Another way to explain it is to go into detail about how the initilizer expressions are implemented. With void foo () { char str1[] = "Hello"; char *st2 = "Goodbye"; } The compiler will create a string constant in the program image containing the data contents of the string "Hello", and another one to hold the contents of the string "Goodbye". Then, since these are auto variables, for st1, the function prolog (i.e. code added by the compiler whenever you enter a function before the user code is executed) will allocate space on the call stack to hold the array and COPY the characters from the initiaization code into the allocated stack memory. For st2, the function prolog will allocate space on the stack to hold a pointer value and initialize it with the address of the existing "Goodbye" string. Whenever you use str1 or str2 in an expression, the compiler will look up the symbol table entry to see what processing needs to be done and adjust its behavior accordingly.

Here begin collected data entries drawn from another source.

-- ==== Sys2Proof/WellFormed.lean ====
section
/-! DEFINITION. Which terms of the syntax are instructions: the write table has no Lock row (30_encoding.md R53, R58, 90_conflicts.md C7). -/

namespace Sys2Proof

/-- The locations `WRITE_FUSE` accepts: those of the write table (R53, R58). -/
def FuseLocation.writable : FuseLocation → Bool
  | .low => true
  | .high => true
  | .extended => true
  | .lock => false

/-- Every term is an instruction but `WRITE_FUSE` with the location Lock (R58, C7). All other operands are
typed at the width the encoding gives them. -/
def Instr.wellFormed : Instr → Bool
  | .writeFuse loc _ => loc.writable
  | .quiesce => true
  | .arm => true
  | .enterProg => true
  | .exitProg => true
  | .loadCommand _ => true
  | .loadAddressLow _ => true
  | .loadData _ => true
  | .transmitByte _ => true
  | .receiveByte => true
  | .bselSet _ _ => true
  | .bselClear => true
  | .bs1High => true
  | .tmArm _ => true
  | .tmDisarm => true
  | .tmTimedOut => true
  | .wrGuard => true
  | .identify => true
  | .readFuse _ => true
  | .writeLock _ => true
  | .writeFuseDefaults _ => true
  | .eraseDevice => true
  | .frameCommand _ => true
  | .frameAddressLow _ => true
  | .frameData _ => true
  | .bselRdLow => true
  | .bselRdHigh => true
  | .bselRdExtended => true
  | .bselRdLock => true
  | .bselWrLow => true
  | .bselWrHigh => true
  | .bselWrExtended => true
  | .bselWrLock _ => true
  | .cmdChipErase => true
  | .cmdWriteFuse => true
  | .cmdWriteLock => true
  | .cmdReadSignature => true
  | .cmdReadFuse => true

end Sys2Proof
end

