-- ==== Sys2Proof/Machine/Dispatch.lean ====
section
/-! DEFINITION. One arm per constructor of Instr: each a direct call of its meaning. -/

namespace Sys2Proof.Machine

/-- The meaning of an instruction. -/
def exec (i : Instr) (s : State) : Host.Outcome State Fault Refusal :=
  match i with
  | .quiesce => Sys2Proof.Machine.execQuiesce s
  | .arm => Sys2Proof.Machine.execArm s
  | .enterProg => Sys2Proof.Machine.execEnterProg s
  | .exitProg => Sys2Proof.Machine.execExitProg s
  | .loadCommand c => Sys2Proof.Machine.execLoadCommand c s
  | .loadAddressLow a => Sys2Proof.Machine.execLoadAddressLow a s
  | .loadData d => Sys2Proof.Machine.execLoadData d s
  | .transmitByte v => Sys2Proof.Machine.execTransmitByte v s
  | .receiveByte => Sys2Proof.Machine.execReceiveByte s
  | .bselSet p1 p0 => Sys2Proof.Machine.execBselSet p1 p0 s
  | .bselClear => Sys2Proof.Machine.execBselClear s
  | .bs1High => Sys2Proof.Machine.execBs1High s
  | .tmArm n => Sys2Proof.Machine.execTmArm n s
  | .tmDisarm => Sys2Proof.Machine.execTmDisarm s
  | .tmTimedOut => Sys2Proof.Machine.execTmTimedOut s
  | .wrGuard => Sys2Proof.Machine.execWrGuard s
  | .identify => Sys2Proof.Machine.execIdentify s
  | .readFuse loc => Sys2Proof.Machine.execReadFuse loc s
  | .writeFuse loc value => Sys2Proof.Machine.execWriteFuse loc value s
  | .writeLock value => Sys2Proof.Machine.execWriteLock value s
  | .writeFuseDefaults u => Sys2Proof.Machine.execWriteFuseDefaults u s
  | .eraseDevice => Sys2Proof.Machine.execEraseDevice s
  | .frameCommand d => Sys2Proof.Machine.execFrameCommand d s
  | .frameAddressLow d => Sys2Proof.Machine.execFrameAddressLow d s
  | .frameData d => Sys2Proof.Machine.execFrameData d s
  | .bselRdLow => Sys2Proof.Machine.execBselRdLow s
  | .bselRdHigh => Sys2Proof.Machine.execBselRdHigh s
  | .bselRdExtended => Sys2Proof.Machine.execBselRdExtended s
  | .bselRdLock => Sys2Proof.Machine.execBselRdLock s
  | .bselWrLow => Sys2Proof.Machine.execBselWrLow s
  | .bselWrHigh => Sys2Proof.Machine.execBselWrHigh s
  | .bselWrExtended => Sys2Proof.Machine.execBselWrExtended s
  | .bselWrLock u => Sys2Proof.Machine.execBselWrLock u s
  | .cmdChipErase => Sys2Proof.Machine.execCmdChipErase s
  | .cmdWriteFuse => Sys2Proof.Machine.execCmdWriteFuse s
  | .cmdWriteLock => Sys2Proof.Machine.execCmdWriteLock s
  | .cmdReadSignature => Sys2Proof.Machine.execCmdReadSignature s
  | .cmdReadFuse => Sys2Proof.Machine.execCmdReadFuse s

end Sys2Proof.Machine
end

You might even say that _every_ identifier / named variable represents some address in memory (stack and/or heap), and pointers (specifically the & ) simply expose that address for use in code.
No. Each variable has indeed an address, except for registe variables. But the content of both a pointer variable and an array variable is (another) address.
@@maxaafbackname5562 The content/value of a pointer variable is indeed an address (= pointer). But the content/value of an array variable is the list of element values of the array. (Of course arrays cannot be passed by value, but they still have a value.) When you initialize an array, you assign it a value. E.g. int a[5] = { 1, 2, 3, 4, 5}; assigns the value { 1, 2, 3, 4, 5} (of type int[5]) to a.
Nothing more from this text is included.